# Layer Normalization

#### Step 1: Think of some numbers as data
Let’s say you have 2 data points.
Each has 5 numbers.

In [3]:
# # These are like two sentences, each with 5 words (numbers)
data = [
    [0.5, -1.2, 3.3, 0.8, -0.5],   # Data point 1
    [2.0, -0.7, 1.2, -3.5, 0.6]    # Data point 2
]
print("Data:", data)

Data: [[0.5, -1.2, 3.3, 0.8, -0.5], [2.0, -0.7, 1.2, -3.5, 0.6]]


#### Step 2: Calculate the mean of each data point

In [8]:
# # Mean = (sum of numbers) / (how many numbers)
mean1 = sum(data[0]) / len(data[0])
mean2 = sum(data[1]) / len(data[1])

print("Mean of data point 1:", mean1)
print("Mean of data point 2:", mean2)

Mean of data point 1: 0.58
Mean of data point 2: -0.08


#### Step 3: Calculate how spread out the numbers are (variance)

In [10]:
# # Variance = average of (each number - mean) squared
var1 = sum((x - mean1) ** 2 for x in data[0]) / len(data[0])
var2 = sum((x - mean2) ** 2 for x in data[1]) / len(data[1])

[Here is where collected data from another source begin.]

-- ==== Sys2Proof/Machine/Link.lean ====
section
/-!
DEFINITION. The host link (R87, R418, R447), network set-up (R449), lost ranks (R452) and REMOTE lines (R60, R453).
-/
namespace Sys2Proof.Machine

/-! ### Host requests (R87, R95, R447) -/

/-- The key instance that stands for a key index: the firmware's for 0, and one no sector is written under for an
index no partition has. -/
def keyInstance (s : State) (idx : Nat) : Nat :=
  if idx = 0 then 0 else ((s.parts.find? fun p => prKey p.prec = idx).map (·.key)).getD (2 ^ 64 + idx)
/-- The key of host accesses to a physical address: HKEY of its GiB (R438). -/
def hostKey (s : State) (pa : Nat) : Nat := keyInstance s (((s.dev.hkey.find? fun e => e.1 = pa / 2 ^ 30).map (·.2.toNat)).getD 0)

/-- The partitions' regions that an access touches, by its first and last page. -/
def hostRegions (s : State) (pa n : Nat) : List (Nat × Nat) :=
  s.parts.flatMap fun p => (((regionOf s p pa).toList ++ (regionOf s p (pa + n - 1)).toList).eraseDups).map fun r => (p.id, r)

/-- Asks for the quiets a host access to ACC words needs; whether all are complete and the sums drained are
performed. -/
def hostQuiet (s : State) (pa n : Nat) : State × Bool :=
  let rs := hostRegions s pa n
  let s := rs.foldl (fun s r => s.askQuiet r.1 r.2 (.host pa) 0 none) s
  (s, rs.all fun r => s.isQuiet r.1 r.2 (.host pa) && !s.partials.any fun e => e.1 == r.1 && e.2.region == r.2)
def hostQuietUsed (s : State) (pa n : Nat) : State :=
  (hostRegions s pa n).foldl (fun s r => s.useQuiet r.1 r.2 (.host pa)) s

/-- The places of a host access. -/
def hostLocs (s : State) (addr n : Nat) : List Loc := (List.range n).map fun i => .mem (addr + i) (hostKey s (addr + i))

/-- The host may keep the lines it reads, which it then owns (R87). -/
def hostKeeps (s : State) (addr n : Nat) : State :=
  (List.range ((addr + n - 1) / 128 + 1 - addr / 128)).foldl (fun s i =>
    let l := addr / 128 + i
    if s.hostLines.any (fun e => e.1 = l) || !s.bit (3000 + l) then s else { s with hostLines := (l, 0) :: s.hostLines }) s

/-- The words of L1s that a host read touches are recalled (R77). -/
def hostRecalls (s : State) (addr n : Nat) : State :=
  s.recalls (hostLocs s addr n)

/-- Stores of groups at `.sys`, of another size, that a host read overlaps may be performed during it: of each byte the read
takes the old or the new one (R81). The bytes that it reads old are listed. -/
def hostMix (s : State) (n : Nat) (ls : List Loc) : State × List (Loc × Byte) :=
  s.groups.foldl (fun r g => g.stores.zipIdx.foldl (fun (r : State × List (Loc × Byte)) e =>
    let w := e.1
    let here := (w.ws.map (·.1)).filter ls.contains
    let at_ := ((r.1.group? g.ref).bind fun h => h.stores.findIdx? (· == w)).getD g.stores.length
    if w.scope = some .sys ∧ w.size ≠ n ∧ here ≠ [] ∧ r.1.bit (2 ^ 230 + (here.head?.map (·.number)).getD 0) then
      (r.1.performStore g.ref at_, r.2 ++ (here.filter fun l => r.1.bit (2 ^ 231 + l.number)).map fun l => (l, r.1.peek l))
    else r) r) (s, [])

/-- `HOST_CXL_MEM_READ`: as `ld` at `.sys` at the home slice; a request that must wait for a quiet keeps its place before
later ones (R447). -/
def execHostCxlMemRead (addr n : Nat) (s : State) : Out :=
  if s.dev.up ≠ 1 ∨ n = 0 ∨ 2 ^ 39 < addr + n then .next s
  else match hostQuiet s addr n with
    | (s, false) => .next { s with pending := .hostCxlMemRead addr n :: s.pending }
    | (s, true) =>
      let s := hostRecalls (hostQuietUsed s addr n) addr n
      let ls := hostLocs s addr n
      .next (if ls.any s.bad then s.send (.hostPoison addr)
        else
          let (s, old) := hostMix s n ls
          hostKeeps (s.send (.hostData addr (ls.map (s.readBy old)))) addr n)

/-- The bits of a byte of the device's structures in memory that the host only reads or that are reserved, and those that
are W1C (R6): the header and records of a fault queue, launch queue and region descriptors, the header of a save area
(R92, R422, R429, R430, R434). -/
def fieldMask (s : State) (a : Nat) : Byte × Byte :=
  (s.parts.findSome? fun p =>
    let at_ := fun (base n : Nat) => if base ≤ a && a < base + n then some (a - base) else none
    match at_ (prFqBase p.prec) (64 + 64 * prFqCap p.prec), at_ (prLqtab p.prec) (32 * prNlq p.prec),
        at_ (prRdt p.prec) (32 * prNrdt p.prec), p.saveAt.bind fun x => at_ x.1 64 with
    | some o, _, _, _ => some (if 4 ≤ o && o < 8 then (0, 0) else if o = 8 then (0xFE, 1) else (0xFF, 0))
    | none, some o, _, _ =>
      some (if o % 32 = 8 then (0xE0, 0) else if (9 ≤ o % 32 && o % 32 < 12) || 16 ≤ o % 32 then (0xFF, 0) else (0, 0))
    | none, none, some o, _ =>
      some (if o % 32 = 24 then (0xFC, 3) else if o % 32 = 3 || (12 ≤ o % 32 && o % 32 < 16) || 25 ≤ o % 32 then (0xFF, 0) else (0, 0))
    | none, none, none, some _ => some (0xFF, 0)
    | none, none, none, none => none).getD (0, 0)

/-- What a host write makes of a byte. -/
def hostByte (s : State) (a : Nat) (b : Byte) : Byte :=
  let old := BitVec.ofNat 8 (s.rdMem a 1 0)
  let m := fieldMask s a
  (old &&& m.1) ||| (old &&& ~~~b &&& m.2) ||| (b &&& ~~~(m.1 ||| m.2))

/-- Bytes of the host are written: engines that race with them may have read what stood there (R85), and the L1s' copies
go (R77). -/
def hostWrites (s : State) (addr : Nat) (bytes : List Byte) : State :=
  let ls := hostLocs s addr bytes.length
  let ws := ls.zip ((List.range bytes.length).zip bytes |>.map fun e => hostByte s (addr + e.1) e.2)
  let s := s.mixWith none (some .sys) bytes.length false ls
  let s := s.parts.foldl (fun s p => (s.racing p.id ls).remember p.id (fun _ => false) ls false) s
  ((s.overwrite none ls).cacheWrite none 3 0 0 ws).pokes ws

/-- `HOST_CXL_MEM_WRITE`: as `st` at `.sys`; the completion is sent once the write is visible. -/
def execHostCxlMemWrite (addr : Nat) (bytes : List Byte) (s : State) : Out :=
  if s.dev.up ≠ 1 ∨ bytes = [] ∨ 2 ^ 39 < addr + bytes.length then .next s
  else match hostQuiet s addr bytes.length with
    | (s, false) => .next { s with pending := .hostCxlMemWrite addr bytes :: s.pending }
    | (s, true) => .next ((hostWrites (hostQuietUsed s addr bytes.length) addr bytes).send (.hostDone addr))

/-- The bytes of a host request. -/
def hostRange : Instr → Option (Nat × Nat)
  | .hostCxlMemRead a n => some (a, n)
  | .hostCxlMemWrite a bs => some (a, bs.length)
  | _ => none
/-- The collective of a message of the network, with the rank it comes from where that may be this one. -/
def netColl : Instr → Option (Nat × Nat × Option Nat)
  | .tambourMessage r _ _ | .nack r _ _ | .wait r _ | .acknowledgement r _ _ | .commitMessage r _ | .confirmation r _
  | .lossNotice r _ | .sequenceAbortNotice r _ => some (r.part, r.coll, none)
  | .remoteWorkRecord part coll sender _ _ => some (part, coll, some sender)
  | .mailboxSlotRelease part coll receiver _ => some (part, coll, some receiver)
  | _ => none
/-- No port carries a message: those of its collective's die are fenced (R462). -/
def cutOff (s : State) (i : Instr) : Bool :=
  (netColl i).any fun e => ((s.part? e.1).any fun p => s.dieCut p (e.2.1 % 2)) &&
    (s.coll? e.1 e.2.1).any fun c => some (crRank c.crec) ≠ e.2.2
/-- The n-th step caused from outside may come now: a port carries it, and no host request before it overlaps it (R447). -/
def mayArrive (s : State) (n : Nat) : Bool :=
  !(s.pending[n]?).any (cutOff s) &&
  match s.pending[n]?.bind hostRange with
  | some (a, k) => (s.pending.take n).all fun i => match hostRange i with
    | some (b, m) => decide (b + m ≤ a) || decide (a + k ≤ b)
    | none => true
  | none => true

/-- `BACK_INVALIDATION_RESPONSE`: the host writes back what it has changed of a recalled line and gives it up. -/
def execBackInvalidationResponse (line : Nat) (dirty : Option (List Byte)) (s : State) : Out :=
  if getKey s.hostLines line 0 = 1 then
    let s := { s with hostLines := s.hostLines.filter fun e => e.1 ≠ line }
    .next (match dirty with
      | some bs => hostWrites s (128 * line) (bs.take 128)
      | none => s)
  else .next s

/-! ### REMOTE lines (R60, R453) -/

/-- `REMOTE_FETCH_REQUEST`: a peer's request for a line of this package's export window; lines that the host owns are
recalled first (R77), and poison travels with the line (R54, log 72). -/
def execRemoteFetchRequest (part sender page line : Nat) (s : State) : Out :=
  match s.part? part with
  | none => .next s
  | some p =>
    let pa := nhExpPa p.nethdr + 65536 * page + 2048 * line
    let ls := (List.range 2048).map fun i => Loc.mem (pa + i) p.key
    let answer := fun (a : FetchAnswer) => s.send (.peer part sender (.remoteFetchAnswer part 0 page line a))
    .next (if nhExpN p.nethdr ≤ page then answer .refused
      else match s.hostHeld pa 2048 with
        | some l => let s := s.askHost l; { s with pending := s.pending ++ [.remoteFetchRequest part sender page line] }
        | none => if ls.any s.bad then answer .poison
          else (s.recalls ls).send (.peer part sender (.remoteFetchAnswer part 0 page line (.line (s.peeks ls)))))

/-- `REMOTE_FETCH_ANSWER`: the line comes into the remote-read ways, or what refuses it is remembered until the
access that waits has trapped. -/
def execRemoteFetchAnswer (part peer page line : Nat) (ans : FetchAnswer) (s : State) : Out :=
  match s.part? part with
  | none => .next s
  | some p =>
    if p.fetch.contains (peer, page, line, 0) then
      let rest := p.fetch.filter fun f => ¬(f.1 = peer ∧ f.2.1 = page ∧ f.2.2.1 = line)
      .next (s.setPart (match ans with
        | .line bs => { p with fetch := rest, remote := (peer, page, line, bs) :: p.remote }
        | .refused => { p with fetch := (peer, page, line, 1) :: rest }
        | .unreachable => { p with fetch := (peer, page, line, 2) :: rest }
        | .poison => { p with fetch := (peer, page, line, 3) :: rest }))
    else .next s

/-! ### Lost ranks (R452) -/

/-- `PEERDOWN`: a rank of a collective that the partition holds is lost at once. -/
def execPeerdown (part : Nat) (v : BitVec 32) (s : State) : Out :=
  let coll := fld v 15 0
  let rank := fld v 28 16
  match s.coll? part coll with
  | some c => .next (if s.dev.up = 1 ∧ rank < crN c.crec then loseMember s part coll rank else s)
  | none => .next s

/-! ### Network set-up (R449, R451) -/

/-- A network table: header, collective records and peer entries. -/
structure NetTable where
  hdr   : BitVec 512
  colls : List (BitVec 512)
  peers : List (BitVec 256)

def readNet (s : State) (at_ : Nat) : NetTable :=
  let h := BitVec.ofNat 512 (s.rdMem at_ 64 0)
  { hdr := h, colls := (List.range (nhNcoll h)).map fun c => BitVec.ofNat 512 (s.rdMem (at_ + 64 + 64 * c) 64 0),
    peers := (List.range (nhNpeer h)).map fun i => BitVec.ofNat 256 (s.rdMem (nhPeerPa h + 32 * i) 32 0) }

/-- A die has a port with a weight that is not fenced (R449, R462). -/
def diePort (s : State) (h : BitVec 512) (die : Nat) : Bool :=
  (List.range 8).any fun j => nhPortW h (8 * die + j) ≠ 0 && !s.dev.fenceN.contains (8 * die + j)

/-- An area lies in HBM4E. -/
def inHbm (pa n : Nat) : Bool := pa + n ≤ 2 ^ 39

/-- The checks of R449 that give BADARG. -/
def netOk (s : State) (part at_ : Nat) (t : NetTable) : Bool :=
  let h := t.hdr
  inHbm at_ (64 + 64 * nhNcoll h) && fld h 191 190 == 0 && fld h 263 259 == 0 && fld h 511 272 == 0 &&
  inHbm (nhPeerPa h) (32 * nhNpeer h) && inHbm (nhExpPa h) (65536 * nhExpN h) &&
  (t.colls.map crId).eraseDups.length == t.colls.length &&
  t.colls.all fun c =>
    fld c 31 29 == 0 && fld c 47 46 == 0 && fld c 63 56 == 0 && fld c 255 240 == 0 && fld c 319 304 == 0 &&
    fld c 511 368 == 0 && crRank c < crN c &&
    s.parts.all (fun p => p.id == part || p.colls.all fun k => crId k.crec != crId c) &&
    diePort s h (crId c % 2) &&
    inHbm (crRx c) (crSlotSz c * slotsOf c * crNchMax c * 2) && inHbm (crMbox c) (64 * crN c * crWin c) &&
    inHbm (crRankPa c) (16 * crN c)

/-- A collective that the table removes or changes is in use: a sequence of it in progress, or a bound launch
incomplete. -/
def collBusy (s : State) (p : Part) (t : NetTable) : Bool :=
  p.colls.any fun c => !t.colls.contains c.crec &&
    ((c.seqs.any fun q => q.live || q.ending.isSome) ||
      s.launches.any fun l => l.part == p.id && l.seqNo.isSome && lrColl l.lrec == crId c.crec && !l.state.isComplete)

/-- The failed sequence that a listed collective keeps for a RESTART: the most recent one of this rank, that of the highest
number, if it failed. -/
def keptSeq (c : Coll) : Option Seq :=
  match (c.seqs.filter Seq.started).foldl (fun (m : Option Seq) q => match m with
      | some x => if x.num < q.num then some q else some x
      | none => some q) none with
  | some q => if 2 ≤ q.status then some q else none
  | none => none

/-- A collective as NETGO sets it up (R329, R341, R449, R473). -/
def Coll.setUp (old : Option Coll) (rec : BitVec 512) : Coll :=
  let new : Coll :=
    { crec := rec, desc := none, count := 0, seqs := [], last := none, lost := [], notices := [], dict := [], rxHeld := [], rxTaken := [],
      rxNacks := [], txCount := [], txFree := [], txKept := [] }
  match old with
  | some c =>
    match keptSeq c with
    | some q => { new with desc := c.desc, count := c.count, seqs := [q], last := c.last, dict := c.dict }
    | none => { new with dict := c.dict }
  | none => new

/-- The partition's set-up replaced. -/
def netApply (s : State) (p : Part) (t : NetTable) : State :=
  s.setPart { p with nethdr := t.hdr, colls := t.colls.map fun c => Coll.setUp (p.colls.find? fun k => crId k.crec = crId c) c }

end Sys2Proof.Machine
end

print("Variance of data point 1:", var1)
print("Variance of data point 2:", var2)

Variance of data point 1: 2.3575999999999997
Variance of data point 2: 3.7016


#### Step 4: Apply Layer Normalization (balance the numbers)

In [13]:
# Formula: (number - mean) / sqrt(variance)
import math

normalized1 = [(x - mean1) / math.sqrt(var1 + 1e-5) for x in data[0]]
normalized2 = [(x - mean2) / math.sqrt(var2 + 1e-5) for x in data[1]]

print("Normalized data point 1:", normalized1)
print("Normalized data point 2:", normalized2)

Normalized data point 1: [-0.05210195320817495, -1.1592684588818931, 1.771466409077949, 0.14328037132248123, -0.7033763683103622]
Normalized data point 2: [1.081105321539628, -0.3222525477666199, 0.6652955824859249, -1.7775866344545805, 0.3534382781956476]


#### Step 5: Check whether the above steps worked

In [16]:
# Check new mean and variance
mean1_after = sum(normalized1) / len(normalized1)
var1_after = sum((x - mean1_after) ** 2 for x in normalized1) / len(normalized1)

mean2_after = sum(normalized2) / len(normalized2)
var2_after = sum((x - mean2_after) ** 2 for x in normalized2) / len(normalized2)

print("After normalization — Mean 1:", mean1_after, ", Variance 1:", var1_after)
print("After normalization — Mean 2:", mean2_after, ", Variance 2:", var2_after)

After normalization — Mean 1: 1.3877787807814458e-18 , Variance 1: 0.9999957584163625
After normalization — Mean 2: 2.2204460492503132e-17 , Variance 2: 0.9999972984728265


#### Meaning of the output
- Mean 1: 1.3877787807814458e-18
   **This means 0.000000000000000001387..., which is practically zero**

- Variance 1: 0.9999957
  **This is very close to 1, just a tiny bit off due to floating-point precision**

- Similarly for Mean 2 and Variance 2,  they are 0 mean and variance of 1.

#### No matter how messy the numbers were, 

- **Mean becomes 0**

- **Variance becomes 1**

The data is clean, balanced, and ready , just like giving everyone on a Zoom call the same volume level.